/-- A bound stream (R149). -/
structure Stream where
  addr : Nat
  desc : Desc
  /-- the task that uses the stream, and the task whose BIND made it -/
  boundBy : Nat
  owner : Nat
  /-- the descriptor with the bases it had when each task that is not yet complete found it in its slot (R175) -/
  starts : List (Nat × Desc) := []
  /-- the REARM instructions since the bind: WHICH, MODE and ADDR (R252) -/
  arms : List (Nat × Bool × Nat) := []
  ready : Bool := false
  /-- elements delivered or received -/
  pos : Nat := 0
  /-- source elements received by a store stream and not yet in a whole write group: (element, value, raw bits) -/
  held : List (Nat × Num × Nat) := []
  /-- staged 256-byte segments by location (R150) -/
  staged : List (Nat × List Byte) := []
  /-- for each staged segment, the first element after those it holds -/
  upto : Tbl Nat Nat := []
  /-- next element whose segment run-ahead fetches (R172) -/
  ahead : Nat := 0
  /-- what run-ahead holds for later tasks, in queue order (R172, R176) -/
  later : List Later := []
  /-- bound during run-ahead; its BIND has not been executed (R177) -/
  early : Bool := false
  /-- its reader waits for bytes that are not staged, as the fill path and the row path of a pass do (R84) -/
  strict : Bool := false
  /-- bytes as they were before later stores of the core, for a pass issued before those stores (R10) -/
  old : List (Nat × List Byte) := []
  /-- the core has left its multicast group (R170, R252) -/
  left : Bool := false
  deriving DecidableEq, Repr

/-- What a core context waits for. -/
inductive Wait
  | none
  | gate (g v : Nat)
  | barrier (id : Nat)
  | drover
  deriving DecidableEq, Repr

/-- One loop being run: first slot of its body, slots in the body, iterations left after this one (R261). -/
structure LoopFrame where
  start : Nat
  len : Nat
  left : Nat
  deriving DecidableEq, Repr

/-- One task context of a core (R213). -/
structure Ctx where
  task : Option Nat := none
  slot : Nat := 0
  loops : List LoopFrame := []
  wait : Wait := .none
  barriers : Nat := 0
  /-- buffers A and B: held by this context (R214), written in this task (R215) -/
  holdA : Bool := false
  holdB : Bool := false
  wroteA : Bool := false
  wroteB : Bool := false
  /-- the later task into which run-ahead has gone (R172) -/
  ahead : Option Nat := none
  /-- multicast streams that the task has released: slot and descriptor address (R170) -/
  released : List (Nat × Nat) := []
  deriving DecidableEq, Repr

____________

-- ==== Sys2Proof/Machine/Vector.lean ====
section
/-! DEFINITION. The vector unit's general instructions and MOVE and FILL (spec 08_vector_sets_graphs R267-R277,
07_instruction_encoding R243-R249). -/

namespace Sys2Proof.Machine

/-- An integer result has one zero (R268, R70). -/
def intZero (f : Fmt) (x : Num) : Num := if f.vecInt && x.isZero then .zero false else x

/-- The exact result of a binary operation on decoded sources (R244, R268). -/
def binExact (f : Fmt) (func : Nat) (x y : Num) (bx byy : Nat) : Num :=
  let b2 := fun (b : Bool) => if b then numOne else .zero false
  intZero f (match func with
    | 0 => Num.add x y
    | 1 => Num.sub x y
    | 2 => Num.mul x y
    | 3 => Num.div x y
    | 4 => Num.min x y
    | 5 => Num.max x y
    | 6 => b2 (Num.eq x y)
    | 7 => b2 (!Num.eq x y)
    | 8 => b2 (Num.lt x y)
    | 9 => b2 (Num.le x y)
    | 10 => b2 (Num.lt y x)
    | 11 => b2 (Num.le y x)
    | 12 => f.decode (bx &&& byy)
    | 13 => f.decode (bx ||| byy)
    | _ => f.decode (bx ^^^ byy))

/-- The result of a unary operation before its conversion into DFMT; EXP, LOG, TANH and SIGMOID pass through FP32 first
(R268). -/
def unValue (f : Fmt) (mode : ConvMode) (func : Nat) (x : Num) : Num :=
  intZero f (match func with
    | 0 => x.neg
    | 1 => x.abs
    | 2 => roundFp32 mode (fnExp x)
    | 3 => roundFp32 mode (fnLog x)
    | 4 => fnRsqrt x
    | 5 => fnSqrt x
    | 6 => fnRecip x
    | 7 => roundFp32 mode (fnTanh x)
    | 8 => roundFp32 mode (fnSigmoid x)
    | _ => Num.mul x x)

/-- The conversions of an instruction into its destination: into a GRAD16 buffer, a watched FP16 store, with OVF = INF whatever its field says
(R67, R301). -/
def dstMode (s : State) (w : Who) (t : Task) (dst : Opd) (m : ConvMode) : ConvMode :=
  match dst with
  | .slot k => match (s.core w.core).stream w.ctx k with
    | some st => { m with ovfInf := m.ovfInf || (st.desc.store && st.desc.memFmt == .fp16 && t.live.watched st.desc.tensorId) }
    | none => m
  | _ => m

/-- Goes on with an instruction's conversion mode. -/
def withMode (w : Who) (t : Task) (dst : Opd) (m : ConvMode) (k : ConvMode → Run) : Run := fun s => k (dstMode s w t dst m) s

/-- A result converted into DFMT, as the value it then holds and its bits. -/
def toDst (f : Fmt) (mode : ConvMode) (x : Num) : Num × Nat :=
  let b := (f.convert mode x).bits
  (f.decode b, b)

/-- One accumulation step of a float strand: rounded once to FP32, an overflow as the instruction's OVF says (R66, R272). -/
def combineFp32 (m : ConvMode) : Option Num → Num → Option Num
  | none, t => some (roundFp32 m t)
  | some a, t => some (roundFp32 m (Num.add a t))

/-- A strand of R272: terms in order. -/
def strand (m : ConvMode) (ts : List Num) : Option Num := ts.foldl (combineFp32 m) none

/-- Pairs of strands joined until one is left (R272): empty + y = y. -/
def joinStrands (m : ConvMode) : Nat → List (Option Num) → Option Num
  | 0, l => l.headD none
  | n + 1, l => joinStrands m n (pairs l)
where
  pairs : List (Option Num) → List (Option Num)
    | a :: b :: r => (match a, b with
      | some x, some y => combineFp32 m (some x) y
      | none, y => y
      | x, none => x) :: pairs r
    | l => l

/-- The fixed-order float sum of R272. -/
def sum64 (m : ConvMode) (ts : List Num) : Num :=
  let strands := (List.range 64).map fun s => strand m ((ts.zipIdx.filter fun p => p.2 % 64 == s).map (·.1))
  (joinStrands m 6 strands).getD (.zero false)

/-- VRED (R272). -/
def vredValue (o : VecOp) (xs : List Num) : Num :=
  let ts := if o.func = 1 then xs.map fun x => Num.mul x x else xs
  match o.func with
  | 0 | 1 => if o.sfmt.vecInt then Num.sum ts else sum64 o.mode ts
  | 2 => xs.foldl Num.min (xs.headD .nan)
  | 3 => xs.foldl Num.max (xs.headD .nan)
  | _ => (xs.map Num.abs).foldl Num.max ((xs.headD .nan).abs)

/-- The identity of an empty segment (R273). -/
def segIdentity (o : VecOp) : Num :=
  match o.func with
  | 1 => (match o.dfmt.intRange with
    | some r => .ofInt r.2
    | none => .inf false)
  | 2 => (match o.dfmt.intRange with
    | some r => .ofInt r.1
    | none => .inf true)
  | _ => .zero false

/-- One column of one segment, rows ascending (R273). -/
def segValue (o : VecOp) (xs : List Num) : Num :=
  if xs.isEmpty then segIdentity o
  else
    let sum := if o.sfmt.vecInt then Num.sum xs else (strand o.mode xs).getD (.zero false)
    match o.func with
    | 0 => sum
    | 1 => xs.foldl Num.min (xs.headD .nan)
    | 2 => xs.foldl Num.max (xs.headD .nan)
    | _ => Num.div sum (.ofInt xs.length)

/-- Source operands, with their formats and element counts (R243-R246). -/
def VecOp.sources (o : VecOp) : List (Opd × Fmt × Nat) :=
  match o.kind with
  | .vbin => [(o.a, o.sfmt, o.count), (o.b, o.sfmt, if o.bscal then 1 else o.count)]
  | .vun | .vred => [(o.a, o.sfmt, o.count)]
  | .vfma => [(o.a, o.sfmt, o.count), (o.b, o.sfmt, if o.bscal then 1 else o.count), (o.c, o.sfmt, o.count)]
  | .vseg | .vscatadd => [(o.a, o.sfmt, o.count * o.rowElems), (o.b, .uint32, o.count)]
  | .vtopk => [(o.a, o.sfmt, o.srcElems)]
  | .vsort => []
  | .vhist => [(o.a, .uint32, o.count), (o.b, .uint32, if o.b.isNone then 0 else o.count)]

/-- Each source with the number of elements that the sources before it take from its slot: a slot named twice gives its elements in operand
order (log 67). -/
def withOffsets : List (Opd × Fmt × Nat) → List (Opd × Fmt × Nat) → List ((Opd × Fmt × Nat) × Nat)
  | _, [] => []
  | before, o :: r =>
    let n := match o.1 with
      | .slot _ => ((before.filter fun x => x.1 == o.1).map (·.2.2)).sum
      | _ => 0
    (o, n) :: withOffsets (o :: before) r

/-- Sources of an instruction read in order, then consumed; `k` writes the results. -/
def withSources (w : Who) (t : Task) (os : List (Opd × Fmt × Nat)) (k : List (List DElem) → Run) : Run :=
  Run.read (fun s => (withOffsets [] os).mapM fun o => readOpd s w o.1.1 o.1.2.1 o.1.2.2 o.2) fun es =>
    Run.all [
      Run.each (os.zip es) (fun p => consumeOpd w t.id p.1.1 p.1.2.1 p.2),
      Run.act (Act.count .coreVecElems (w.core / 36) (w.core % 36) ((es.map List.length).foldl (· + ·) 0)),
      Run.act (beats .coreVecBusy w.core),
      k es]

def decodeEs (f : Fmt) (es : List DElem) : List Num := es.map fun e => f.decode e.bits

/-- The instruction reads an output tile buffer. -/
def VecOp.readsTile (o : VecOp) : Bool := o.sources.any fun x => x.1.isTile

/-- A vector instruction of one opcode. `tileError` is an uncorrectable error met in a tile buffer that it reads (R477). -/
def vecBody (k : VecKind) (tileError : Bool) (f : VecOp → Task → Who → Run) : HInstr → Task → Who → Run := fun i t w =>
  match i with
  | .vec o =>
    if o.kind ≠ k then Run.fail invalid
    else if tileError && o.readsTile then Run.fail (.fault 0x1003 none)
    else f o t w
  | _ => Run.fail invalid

____________

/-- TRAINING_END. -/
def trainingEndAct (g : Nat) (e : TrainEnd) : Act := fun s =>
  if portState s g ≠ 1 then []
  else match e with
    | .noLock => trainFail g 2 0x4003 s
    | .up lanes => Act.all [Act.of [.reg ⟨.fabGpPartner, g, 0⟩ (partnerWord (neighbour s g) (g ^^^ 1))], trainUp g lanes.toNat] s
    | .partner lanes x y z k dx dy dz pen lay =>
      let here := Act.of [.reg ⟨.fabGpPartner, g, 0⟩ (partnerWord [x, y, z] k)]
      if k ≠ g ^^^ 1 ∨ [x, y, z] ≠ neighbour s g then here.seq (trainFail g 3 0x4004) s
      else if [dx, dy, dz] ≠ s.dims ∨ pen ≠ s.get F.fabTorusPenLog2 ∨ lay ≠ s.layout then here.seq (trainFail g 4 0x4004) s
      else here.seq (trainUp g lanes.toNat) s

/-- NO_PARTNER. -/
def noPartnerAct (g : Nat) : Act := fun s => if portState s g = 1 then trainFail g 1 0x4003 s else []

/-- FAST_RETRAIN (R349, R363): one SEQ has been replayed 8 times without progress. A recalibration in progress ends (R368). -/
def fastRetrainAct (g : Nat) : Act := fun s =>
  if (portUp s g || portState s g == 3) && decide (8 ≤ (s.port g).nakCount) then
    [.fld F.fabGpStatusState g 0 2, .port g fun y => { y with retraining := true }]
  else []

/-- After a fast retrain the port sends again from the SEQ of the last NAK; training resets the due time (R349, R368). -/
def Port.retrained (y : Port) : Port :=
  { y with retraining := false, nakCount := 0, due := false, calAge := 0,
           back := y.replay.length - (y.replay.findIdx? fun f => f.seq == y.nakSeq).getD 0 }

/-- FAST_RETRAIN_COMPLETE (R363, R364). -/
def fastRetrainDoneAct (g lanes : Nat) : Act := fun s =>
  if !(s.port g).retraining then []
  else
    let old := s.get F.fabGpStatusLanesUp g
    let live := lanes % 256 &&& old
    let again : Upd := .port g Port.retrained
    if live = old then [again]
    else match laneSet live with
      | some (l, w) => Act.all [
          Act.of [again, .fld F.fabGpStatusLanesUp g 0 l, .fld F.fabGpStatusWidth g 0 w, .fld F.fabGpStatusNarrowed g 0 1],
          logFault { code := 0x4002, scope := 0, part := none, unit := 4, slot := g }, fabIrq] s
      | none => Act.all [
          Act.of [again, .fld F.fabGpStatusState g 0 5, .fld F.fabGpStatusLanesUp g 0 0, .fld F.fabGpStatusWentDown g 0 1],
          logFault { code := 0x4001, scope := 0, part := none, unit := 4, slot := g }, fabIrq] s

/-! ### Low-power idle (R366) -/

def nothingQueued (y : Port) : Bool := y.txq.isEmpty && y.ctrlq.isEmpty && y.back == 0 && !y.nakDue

____________

Go through the records and copy each line with "readsTile" in it.

- **Solution**
def VecOp.readsTile (o : VecOp) : Bool := o.sources.any fun x => x.1.isTile
    else if tileError && o.readsTile then Run.fail (.fault 0x1003 none)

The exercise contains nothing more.